▶ _Information given_:
/-- R56: RESUME and ABORT are for HOLD only, RESUME not under lower-all; RESUME clears the hold reason and enters the
step of failure afresh: COASTING with its kept coast time and dead-seen set anew, IDENTIFYING without a restart of the
identification, ARMED with a feature in hand by acting on it at once (log entry 52) and without one by way of IDLE (the
model's reading, log entry 16), every other step as at a first entry, with its own tests and timers; ABORT drops the feature
in hand and ends in IDLE with the breaker command OPEN; both discard the stale entries. A step of failure that is absent,
IDLE or HOLD, which no run has, is left to IDLE (log entry 16). -/
def Obligations.ResumeAndAbort : Prop :=
  ∀ (s : State) (h : Header) (arg : Byte) (extra : List Word) (fr fa : Frame), TakesRequests s →
    fr = requestFrame h 5 arg extra → fa = requestFrame h 6 arg extra →
    (s.jobs.cs.state ≠ .hold →
      Answers (.changeoverResume h arg extra) fr 5 .state (s.after fr) s ∧
      Answers (.changeoverAbort h arg extra) fa 6 .state (s.after fa) s) ∧
    (s.jobs.cs.state = .hold → s.jobs.oc.lowerAll = true →
      Answers (.changeoverResume h arg extra) fr 5 .state (s.after fr) s) ∧
    (s.jobs.cs.state = .hold →
      (s.jobs.oc.lowerAll = false → ∀ step, step = s.jobs.cs.stepOfFailure.getD .idle →
        ∃ (j : Jobs) (c : Cs), Answers (.changeoverResume h arg extra) fr 5 .accepted j s ∧
          c = { s.jobs.cs with reason := none, list := s.jobs.cs.list.filter (fun g => !g.staleMark) } ∧
          j.cs.list = c.list ∧ (j.cs.state ≠ .hold → j.cs.reason = none) ∧
          (∀ g ∈ s.jobs.cs.list, g.staleMark = true → Flagged .featureDiscarded (BitVec.ofNat 16 g.subject) j.out) ∧
          ((step = .idle ∨ step = .hold ∨ step = .armed ∧ c.current = none) → OnlyChangeover s.jobs j ∧
            j.cs = { c with state := .idle } ∧ (j.timer .t0).stopped ∧ OtherTimers [.t0] s.jobs j) ∧
          (step = .armed → c.current ≠ none → OnlyChangeover s.jobs j ∧
            (s.jobs.lsi.confirmed.isSystem = true →
              j.cs = { c with state := .opening, expected := some s.jobs.lsi.confirmed, deadSeen := false,
                              command := .open, pulse := false } ∧
              (j.timer .t0).loaded (timing (s.jobs.changeover 2)) .oneShot) ∧
            (s.jobs.lsi.confirmed.isSystem = false → HeldFor .identify .armed j ∧ j.cs.current = c.current ∧
              j.cs.expected = some s.jobs.lsi.confirmed ∧ j.cs.deadSeen = false)) ∧
          (step = .opening → OnlyChangeover s.jobs j ∧
            j.cs = { c with state := .opening, command := .open, pulse := false } ∧
            (j.timer .t0).loaded (timing (s.jobs.changeover 2)) .oneShot) ∧
          (step = .coasting → OnlyChangeover s.jobs j ∧ ∀ coast, coast = (c.current.map (fun f => f.coast)).getD 0 →
            j.cs = { c with state := .coasting, deadSeen := decide (s.jobs.lsi.confirmed = .dead),
                            coastEnded := decide (coast = 0) } ∧
            (0 < coast → (j.timer .t1).loaded (min coast 65535) .oneShot ∧ (j.timer .t0).stopped) ∧
            (coast = 0 → s.jobs.crossing = false → c.expected ≠ some s.jobs.lsi.confirmed →
              s.jobs.lsi.confirmed.isSystem = false → (j.timer .t0).loaded (timing (s.jobs.changeover 6)) .oneShot)) ∧
          (step = .lowering → EntersLowering s.jobs j) ∧ (step = .selecting → EntersSelecting s.jobs j) ∧
          (step = .raising → EntersRaising s.jobs j) ∧
          (step = .identifying → OnlyChangeover s.jobs j ∧ j.cs = { c with state := .identifying } ∧
            (j.timer .t0).loaded (timing (s.jobs.changeover 6)) .oneShot) ∧
          (step = .closing → EntersClosing s.jobs j)) ∧
      ∃ j : Jobs, OnlyChangeover s.jobs j ∧
        j.cs = { s.jobs.cs with state := .idle, current := none, expected := none, reason := none, stepOfFailure := none,
                                deadSeen := false, command := .open, pulse := false,
                                list := s.jobs.cs.list.filter (fun g => !g.staleMark) } ∧
        (j.timer .t0).stopped ∧ OtherTimers [.t0, .t1] s.jobs j ∧
        (∀ g ∈ s.jobs.cs.list, g.staleMark = true → Flagged .featureDiscarded (BitVec.ofNat 16 g.subject) j.out) ∧
        Answers (.changeoverAbort h arg extra) fa 6 .accepted j s)

/-- R61, R62, R74: REQUEST RAISE of P1, P2 or AUTO, which chooses the confirmed entry's pantograph or the start
pantograph; BUSY outside IDLE and ARMED. A raised pantograph is answered ACCEPTED and left alone; one LOWERING is BUSY;
one DROPPED or FAULTED, lower-all, an entry or a parameter set not there and a lost node are STATE; the other one
collecting or raised is INTERLOCK; else it enters PREPARING as COLLECTOR, CONNECTED, with the settle timer loaded. -/
def Obligations.RaiseRequests : Prop :=
  ∀ (s : State) (h : Header) (arg : Byte) (extra : List Word) (f : Frame), TakesRequests s →
    f = requestFrame h 7 arg extra →
    ((arg.toNat < 1 ∨ 3 < arg.toNat) → Answers (.raise h arg extra) f 7 .invalid (s.after f) s) ∧
    (1 ≤ arg.toNat → arg.toNat ≤ 3 →
      (s.jobs.cs.state ≠ .idle → s.jobs.cs.state ≠ .armed → Answers (.raise h arg extra) f 7 .busy (s.after f) s) ∧
      ((s.jobs.cs.state = .idle ∨ s.jobs.cs.state = .armed) →
        ∀ x, x = (if arg = 1 then .p1 else if arg = 2 then .p2 else s.jobs.autoPanto) →
        ∀ p o : PantoRec, p = s.jobs.panto x → o = s.jobs.panto x.other →
          ((p.state = .preparing ∨ p.state = .raising ∨ p.state = .inContact) →
            ∃ j, OnlyReads s.jobs j ∧ Answers (.raise h arg extra) f 7 .accepted j s) ∧
          (p.state = .lowering → ∃ j, OnlyReads s.jobs j ∧ Answers (.raise h arg extra) f 7 .busy j s) ∧
          ((p.state = .dropped ∨ p.state = .faulted) →
            ∃ j, OnlyReads s.jobs j ∧ Answers (.raise h arg extra) f 7 .state j s) ∧
          (p.state = .lowered →
            ((s.jobs.oc.lowerAll = true ∨ s.jobs.raisable x = false ∨ (s.jobs.pantoNode x).state = .lost) →
              ∃ j, OnlyReads s.jobs j ∧ Answers (.raise h arg extra) f 7 .state j s) ∧
            (s.jobs.oc.lowerAll = false → s.jobs.raisable x = true → (s.jobs.pantoNode x).state ≠ .lost →
              ((o.role = .collector ∨ o.state = .preparing ∨ o.state = .raising ∨ o.state = .inContact) →
                ∃ j, OnlyReads s.jobs j ∧ Answers (.raise h arg extra) f 7 .interlock j s) ∧
              (o.role ≠ .collector → o.state ≠ .preparing → o.state ≠ .raising → o.state ≠ .inContact →
                ∃ j, OnlyPanto x s.jobs j ∧
                  j.panto x = { p with state := .preparing, role := .collector, connected := true, cause := none,
                                       reached := false, contact := 0, loss := 0, low := 0, raises := p.raises + 1 } ∧
                  (j.timer x.settleTimer).loaded (timing (s.jobs.pantoParam x 7)) .oneShot ∧
                  OtherTimers [x.settleTimer] s.jobs j ∧ Answers (.raise h arg extra) f 7 .accepted j s)))))

/-- R68, R73, R75: LOWER and FAULT_CLEAR are BUSY in a changeover step. LOWER of one pantograph raised puts it in
LOWERING with its lower timer loaded and its settle and arc interval timers stopped, of one already down is ACCEPTED and
changes nothing, of one DROPPED or FAULTED is STATE; LOWER of both lowers whatever is raised. FAULT_CLEAR takes a
pantograph DROPPED or FAULTED whose height has come down to LOWERED. -/
def Obligations.LowerAndFaultClear : Prop :=
  ∀ (s : State) (h : Header) (arg : Byte) (extra : List Word) (fl fc : Frame), TakesRequests s →
    fl = requestFrame h 8 arg extra → fc = requestFrame h 9 arg extra →
    ((arg.toNat < 1 ∨ 3 < arg.toNat) → Answers (.lower h arg extra) fl 8 .invalid (s.after fl) s) ∧
    ((arg.toNat < 1 ∨ 2 < arg.toNat) → Answers (.faultClear h arg extra) fc 9 .invalid (s.after fc) s) ∧
    (s.jobs.cs.state.stepping = true →
      (1 ≤ arg.toNat → arg.toNat ≤ 3 → Answers (.lower h arg extra) fl 8 .busy (s.after fl) s) ∧
      (1 ≤ arg.toNat → arg.toNat ≤ 2 → Answers (.faultClear h arg extra) fc 9 .busy (s.after fc) s)) ∧
    (s.jobs.cs.state.stepping = false →
      (arg = 3 → Answers (.lower h arg extra) fl 8 .accepted (((s.after fl).lower .p1).lower .p2) s) ∧
      ∀ x : Panto, arg.toNat = x.num →
        ((s.jobs.panto x).state = .dropped ∨ (s.jobs.panto x).state = .faulted →
          Answers (.lower h arg extra) fl 8 .state (s.after fl) s ∧
          ∃ j, OnlyPanto x s.jobs j ∧ j.tmr = s.jobs.tmr ∧
            ((∃ v, (s.jobs.panto x).height = some v ∧ v.toNat ≤ (s.jobs.pantoParam x 1).toNat) →
              j.panto x = { s.jobs.panto x with state := .lowered, role := .none, connected := false } ∧
              Answers (.faultClear h arg extra) fc 9 .accepted j s) ∧
            ((∀ v, (s.jobs.panto x).height = some v → (s.jobs.pantoParam x 1).toNat < v.toNat) →
              j.panto x = s.jobs.panto x ∧ Answers (.faultClear h arg extra) fc 9 .state j s)) ∧
        ((s.jobs.panto x).state = .lowered ∨ (s.jobs.panto x).state = .lowering →
          Answers (.lower h arg extra) fl 8 .accepted (s.after fl) s ∧
          Answers (.faultClear h arg extra) fc 9 .state (s.after fc) s) ∧
        ((s.jobs.panto x).state.raised = true →
          Answers (.faultClear h arg extra) fc 9 .state (s.after fc) s ∧
          ∃ j, OnlyPanto x s.jobs j ∧ j.panto x = { s.jobs.panto x with state := .lowering, low := 0 } ∧
            (j.timer x.stepTimer).loaded (timing (s.jobs.pantoParam x 6)) .oneShot ∧ (j.timer x.settleTimer).stopped ∧
            (j.timer x.arcTimer).stopped ∧ OtherTimers [x.stepTimer, x.settleTimer, x.arcTimer] s.jobs j ∧
            Answers (.lower h arg extra) fl 8 .accepted j s))

/-- R86, R87, R97: ICE_MODE. While SUSPENDED only AUTO and OFF are taken, and set the policy alone. Else the policy is set,
SCRAPE also lifting the bar, and the mode is chosen at once: OFF under OFF and under AUTO at NONE; SCRAPE under SCRAPE and
under AUTO at HEAVY where the scrape conditions hold, scrape barred is clear and the raise of the scraper is accepted, a
refused raise setting the bar; in every other case HEAT with heat permission and OFF without. HEAT and SCRAPE are answered
ACCEPTED where they come to be the mode and STATE where they do not, AUTO and OFF always ACCEPTED. That the scrape conditions
go by the node of the HEIGHT entry's point word also while that entry is invalid or poisoned is the model's choice (log
entry 76). -/
def Obligations.IceModeRequests : Prop :=
  (∀ j : Jobs,
    (j.heatPermitted = true ↔ bit (j.param 0x180 0) 15 = true ∧
      ∃ k, j.lsi.confirmed = .system k ∧ j.lineUsable k = true ∧ j.lineHeat k = true) ∧
    (j.scrapeConditions = true ↔ bit (j.param 0x180 0) 15 = true ∧ bit (j.param 0x180 0) 0 = true ∧
      (∃ k, j.lsi.confirmed = .system k ∧ j.lineUsable k = true ∧ j.lineScrape k = true) ∧
      j.speed.known = true ∧ j.speed.aged = false ∧ j.speed.kmh ≤ (j.iceParam 13).toNat ∧
      (j.cs.state = .idle ∨ j.cs.state = .armed) ∧ j.oc.lowerAll = false ∧
      ∃ x, j.leading = some x ∧ (j.panto x).role ≠ .collector ∧ (j.pantoNode x).state = .active)) ∧
  ∀ (s : State) (h : Header) (arg : Byte) (extra : List Word) (f : Frame), TakesRequests s →
    f = requestFrame h 10 arg extra →
    (3 < arg.toNat → Answers (.iceMode h arg extra) f 10 .invalid (s.after f) s) ∧
    ∀ p : Policy, (arg = 0 ∧ p = .auto ∨ arg = 1 ∧ p = .off ∨ arg = 2 ∧ p = .heat ∨ arg = 3 ∧ p = .scrape) →
      (s.jobs.ice.mode = .suspended →
        ((p = .auto ∨ p = .off) → Answers (.iceMode h arg extra) f 10 .accepted
          ((s.after f).setIce { s.jobs.ice with policy := p }) s) ∧
        ((p = .heat ∨ p = .scrape) → Answers (.iceMode h arg extra) f 10 .busy (s.after f) s)) ∧
      (s.jobs.ice.mode ≠ .suspended → ∃ j : Jobs, j.ice.policy = p ∧ j.ice.level = s.jobs.ice.level ∧
        Chosen p s.jobs.ice.level (if p = .scrape then false else s.jobs.ice.barred) s.jobs j ∧
        Answers (.iceMode h arg extra) f 10
          (if p = .heat ∧ j.ice.mode ≠ .heat ∨ p = .scrape ∧ j.ice.mode ≠ .scrape then .state else .accepted) j s)

/-- R109, R110, R50, R51: LOWER_ALL(ON) sets lower-all with its flag, releases output hold and lowers both pantographs,
and the CS then acts; under lower-all it is ACCEPTED again and changes nothing. LOWER_ALL(OFF) clears it. Neither waits
for output hold. -/
def Obligations.LowerAllRequests : Prop :=
  ∀ (s : State) (h : Header) (arg : Byte) (extra : List Word) (fon foff : Frame), Running s →
    fon = requestFrame h 11 arg extra → foff = requestFrame h 11 0 extra →
    (arg ≠ 1 → Answers (.lowerAllOn h arg extra) fon 11 .invalid (s.after fon) s) ∧
    (arg = 1 → s.jobs.oc.lowerAll = true → Answers (.lowerAllOn h arg extra) fon 11 .accepted (s.after fon) s) ∧
    (arg = 1 → s.jobs.oc.lowerAll = false → ∃ j : Jobs, Answers (.lowerAllOn h arg extra) fon 11 .accepted j s ∧
      j.oc = { s.jobs.oc with lowerAll := true, hold := false } ∧
      Flagged .lowerAll 0 j.out ∧ .lowerAllOn ∈ j.todo ∧ j.cs = s.jobs.cs ∧ j.ice = s.jobs.ice ∧
      ∀ x, ((s.jobs.panto x).state.raised = true → j.panto x = { s.jobs.panto x with state := .lowering, low := 0 }) ∧
        ((s.jobs.panto x).state.raised = false → j.panto x = s.jobs.panto x)) ∧
    (s.jobs.oc.lowerAll = true → Answers (.lowerAllOff h extra) foff 11 .accepted
      (((s.after foff).setOc { s.jobs.oc with lowerAll := false }).push .look) s) ∧
    (s.jobs.oc.lowerAll = false → Answers (.lowerAllOff h extra) foff 11 .accepted (s.after foff) s)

▶ _The task_:
Only lines holding "toNat" are wanted; copy all of them from the listing.

▶ _Answer area_:
    ((arg.toNat < 1 ∨ 3 < arg.toNat) → Answers (.raise h arg extra) f 7 .invalid (s.after f) s) ∧
    (1 ≤ arg.toNat → arg.toNat ≤ 3 →
    ((arg.toNat < 1 ∨ 3 < arg.toNat) → Answers (.lower h arg extra) fl 8 .invalid (s.after fl) s) ∧
    ((arg.toNat < 1 ∨ 2 < arg.toNat) → Answers (.faultClear h arg extra) fc 9 .invalid (s.after fc) s) ∧
      (1 ≤ arg.toNat → arg.toNat ≤ 3 → Answers (.lower h arg extra) fl 8 .busy (s.after fl) s) ∧
      (1 ≤ arg.toNat → arg.toNat ≤ 2 → Answers (.faultClear h arg extra) fc 9 .busy (s.after fc) s)) ∧
      ∀ x : Panto, arg.toNat = x.num →
            ((∃ v, (s.jobs.panto x).height = some v ∧ v.toNat ≤ (s.jobs.pantoParam x 1).toNat) →
            ((∀ v, (s.jobs.panto x).height = some v → (s.jobs.pantoParam x 1).toNat < v.toNat) →
      j.speed.known = true ∧ j.speed.aged = false ∧ j.speed.kmh ≤ (j.iceParam 13).toNat ∧
    (3 < arg.toNat → Answers (.iceMode h arg extra) f 10 .invalid (s.after f) s) ∧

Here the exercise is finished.